As for the claim that Tampa Bay knew what plays were coming because the Raiders didn't change their playcalls, and Gruden passed along the lingo to his Bucs' defensive players: Do you think Rich Gannon, a smart, cagey veteran quarterback, is going to shout out plays or signals if he gets a sense Tampa knows exactly what he's calling? I asked a source not on the Raiders but who knew the Raiders offense under Callahan and then-offensive coordinator Marc Trestman if it were possible the Bucs knew what plays were coming.
"No way,'' the source said. The Raiders, he said, most often would call two plays in the huddle, and Gannon, at the line of scrimmage, would indicate which play was the real play by using a code word for either the first or second play he'd called in the huddle. Say the code for the first play was "Fresno'' and the code for the second play was "Sadie." Gannon wouldn't be giving the play away by saying, "Fresno;'' the only people in the stadium who would know what play was coming would be the 11 men on the field for Oakland. Now, as for audibles beyond the two playcalls in the huddles, who knows? Could there have been four or five times in the game the Bucs knew the play? Could be. Was that the difference in a 48-21 loss? Stop it.

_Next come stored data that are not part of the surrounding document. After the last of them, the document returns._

-- ==== Sys2Proof/Machine/Sync.lean ====
section
/-! DEFINITION. The synchronisation objects (R335 to R338, R346). -/

namespace Sys2Proof.Machine

open Sys2Proof

/-- Send one reply of an object. -/
def State.syncReply (s : State) (o pid reply tag status code : Nat) : State :=
  match s.replyWrite o pid reply tag status code with
  | some w => s.submitWrite w
  | none => s

/-- The operation codes that a type allows (R337). -/
def syncAllowed (typ code : Nat) : Bool :=
  match typ with
  | 1 => decide (1 ≤ code ∧ code ≤ 6)
  | 2 => decide (4 ≤ code ∧ code ≤ 6)
  | 3 => decide (3 ≤ code ∧ code ≤ 6)
  | _ => false

/-- Queue an operation, or complete it REFUSED_QUOTA when 16 are queued (R338). -/
def State.syncQueue (s : State) (o : Nat) (w : SyncWaiter) (code : Nat) : State :=
  if 16 ≤ (s.waitersOf o).length then s.syncReply o w.pid w.reply w.tag 3 code
  else s.setWaiters o (s.waitersOf o ++ [w])

/-- The effect of an allowed operation on an enabled object (R337). -/
def State.syncApply (s : State) (o : Nat) (p code : Nat) (w : SyncWaiter) : State :=
  let v := s.syncValue o
  match code with
  | 1 =>
    let s1 := s.when (decide (2 ^ 64 ≤ v + w.arg)) (fun t => t.tallyP .SYNC_SATURATED p)
    ((s1.set (Reg.SYNC_VALUE o) (min (v + w.arg) (2 ^ 64 - 1))).syncReply o w.pid w.reply w.tag 0 1).serveSync o
  | 2 =>
    if w.arg ≤ v ∧ ¬ (s.waitersOf o).any (·.take) then
      ((s.set (Reg.SYNC_VALUE o) (v - w.arg)).syncReply o w.pid w.reply w.tag 0 2).serveSync o
    else s.syncQueue o w 2
  | 3 => ((s.set (Reg.SYNC_VALUE o) w.arg).syncReply o w.pid w.reply w.tag 0 3).serveSync o
  | 4 => s.syncReply o w.pid w.reply w.tag 0 4
  | 5 => if w.arg ≤ v then s.syncReply o w.pid w.reply w.tag 0 5 else s.syncQueue o w 5
  | _ =>
    let mine (x : SyncWaiter) : Bool := decide (x.pid = w.pid ∧ x.tag = w.arg % 65536)
    let gone := (s.waitersOf o).filter mine
    let s1 := s.setWaiters o ((s.waitersOf o).filter (fun x => !mine x))
    let s2 := gone.foldl (fun t x => t.syncReply o x.pid x.reply x.tag 4 (if x.take then 2 else 5)) s1
    let s3 := s2.syncReply o w.pid w.reply w.tag 0 6
    if gone.isEmpty then s3 else s3.serveSync o

/-- An operation with a well-formed shape: refused on a foreign object, BAD_DESCRIPTOR where the type does not allow
it, REFUSED_DISABLED where the object or the partition is disabled, else counted and applied (R336, R337, R342). -/
def State.syncOp (s : State) (h : HostReq) (o code : Nat) (arg reply tag : Nat) (rsvd : Bool) : State :=
  match s.admitHost h with
  | .inr t => t
  | .inl p =>
    let s := s.when rsvd (fun t => t.tallyP .CXP_RSVD_WRITES p)
    if s.syncOwner o ≠ p ∨ 131072 ≤ o ∨ reply % 16 ≠ 0 then s.tallyP .SYNC_REFUSED p
    else if !syncAllowed (s.get (Reg.SYNC_TYPE o)) code then s.syncReply o h.pid reply (tag % 65536) 5 code
    else if !s.flag (Reg.SYNC_ENABLE o) || !s.flag (Reg.PART_CFG_ENABLE p) then
      s.syncReply o h.pid reply (tag % 65536) 4 code
    else
      ((s.tallyP .SYNC_OPS p).stick (Reg.SYNC_OPS o) 1).syncApply o p code
        { take := decide (code = 2), pid := h.pid, arg := arg % 2 ^ 64, reply := reply, tag := tag % 65536 }

/-- SYNC_ADD (R337). -/
def execSyncAdd (h : HostReq) (obj arg reply tag : Nat) (rsvd : Bool) (s : State) :=
  hostCmd s (.syncAdd h obj arg reply tag rsvd) (fun s => s.syncOp h obj 1 arg reply tag rsvd)

/-- SYNC_TAKE (R337). -/
def execSyncTake (h : HostReq) (obj arg reply tag : Nat) (rsvd : Bool) (s : State) :=
  hostCmd s (.syncTake h obj arg reply tag rsvd) (fun s => s.syncOp h obj 2 arg reply tag rsvd)

/-- SYNC_SET (R337). -/
def execSyncSet (h : HostReq) (obj arg reply tag : Nat) (rsvd : Bool) (s : State) :=
  hostCmd s (.syncSet h obj arg reply tag rsvd) (fun s => s.syncOp h obj 3 arg reply tag rsvd)

/-- SYNC_READ (R337). -/
def execSyncRead (h : HostReq) (obj arg reply tag : Nat) (rsvd : Bool) (s : State) :=
  hostCmd s (.syncRead h obj arg reply tag rsvd) (fun s => s.syncOp h obj 4 arg reply tag rsvd)

/-- SYNC_WAIT (R337). -/
def execSyncWait (h : HostReq) (obj arg reply tag : Nat) (rsvd : Bool) (s : State) :=
  hostCmd s (.syncWait h obj arg reply tag rsvd) (fun s => s.syncOp h obj 5 arg reply tag rsvd)

/-- SYNC_CANCEL (R337). -/
def execSyncCancel (h : HostReq) (obj arg reply tag : Nat) (rsvd : Bool) (s : State) :=
  hostCmd s (.syncCancel h obj arg reply tag rsvd) (fun s => s.syncOp h obj 6 arg reply tag rsvd)

/-- SYNC_BAD_OP (R336, R337): a write of a wrong shape or a REPLY that is not a multiple of 16 is ignored and counted;
a reserved code completes with BAD_DESCRIPTOR. -/
def execSyncBadOp (h : HostReq) (obj : Nat) (form : SyncForm) (s : State) :=
  hostCmd s (.syncBadOp h obj form) (fun s =>
    match form with
    | .badCode code reply tag =>
      let c := code % 256
      s.syncOp h obj (if 1 ≤ c ∧ c ≤ 6 then 0 else c) 0 reply tag false
    | _ =>
      match s.admitHost h with
      | .inr t => t
      | .inl p => s.tallyP .SYNC_REFUSED p)

/-- Complete every waiter of an object with REFUSED_DISABLED (R338, R342, R372). -/
def State.syncDrain (s : State) (o : Nat) : State :=
  (s.waitersOf o).foldl (fun t x => t.syncReply o x.pid x.reply x.tag 4 (if x.take then 2 else 5)) (s.setWaiters o [])

/-- A CTL write to an object the partition holds (R338, R346): a VECTOR of another partition with IRQ set refuses the
write; a change of TYPE or a cleared ENABLE completes every waiter; a RING object's VALUE is reset. -/
def State.syncCtl (s : State) (p o v : Nat) : State :=
  let s := s.when (decide (bits v 13 11 ≠ 0 ∨ bits v 11 1 ≠ 0)) (fun t => t.tallyP .CXP_RSVD_WRITES p)
  if bit v 12 ∧ s.get (Reg.CXP_VEC_PARTITION (bits v 0 11)) ≠ p then s.tallyP .SYNC_REFUSED p
  else
    let drain := decide (s.get (Reg.SYNC_TYPE o) ≠ bits v 28 3) || (s.flag (Reg.SYNC_ENABLE o) && !bit v 31)
    let s := s.when drain (fun t => t.syncDrain o)
    let s := s.setB (Reg.SYNC_ENABLE o) (bit v 31)
    let s := s.set (Reg.SYNC_TYPE o) (bits v 28 3)
    let s := s.set (Reg.SYNC_RING o) (bits v 24 4)
    let s := s.setB (Reg.SYNC_IRQ o) (bit v 12)
    let s := s.set (Reg.SYNC_VECTOR o) (bits v 0 11)
    s.when (decide (bits v 28 3 = 3)) (fun t => (t.set (Reg.SYNC_VALUE o) 0).serveSync o)

/-- SYNC_CTL_WRITE (R338, R346). -/
def execSyncCtlWrite (h : HostReq) (obj value : Nat) (s : State) :=
  hostCmd s (.syncCtlWrite h obj value) (fun s =>
    match s.admitHost h with
    | .inr t => t
    | .inl p =>
      if s.syncOwner obj ≠ p ∨ 131072 ≤ obj then s.tallyP .SYNC_REFUSED p else s.syncCtl p obj value)

end Sys2Proof.Machine
end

• Though Callahan did call some running plays that season, Trestman called the majority of the plays. I'm told it was Trestman who called the plays in the Super Bowl. So he'd have had to be in on the sabotage. [...]
Callahan lost the team in 2003, which wasn't surprising given the grumbling of an undisciplined group after the Super Bowl. He tried to suspend running back Charlie Garner for an unspecified violation during the 2003 season, but Al Davis wouldn't let him, and so you knew Callahan was a dead man walking then. I remember that year when Callahan got fired, hearing how detached and depressed he seemed during the season.
This sabotage fiction never passed the smell test to me. I think Brown and teammate Jerry Rice, who backed Brown, owe Callahan an apology.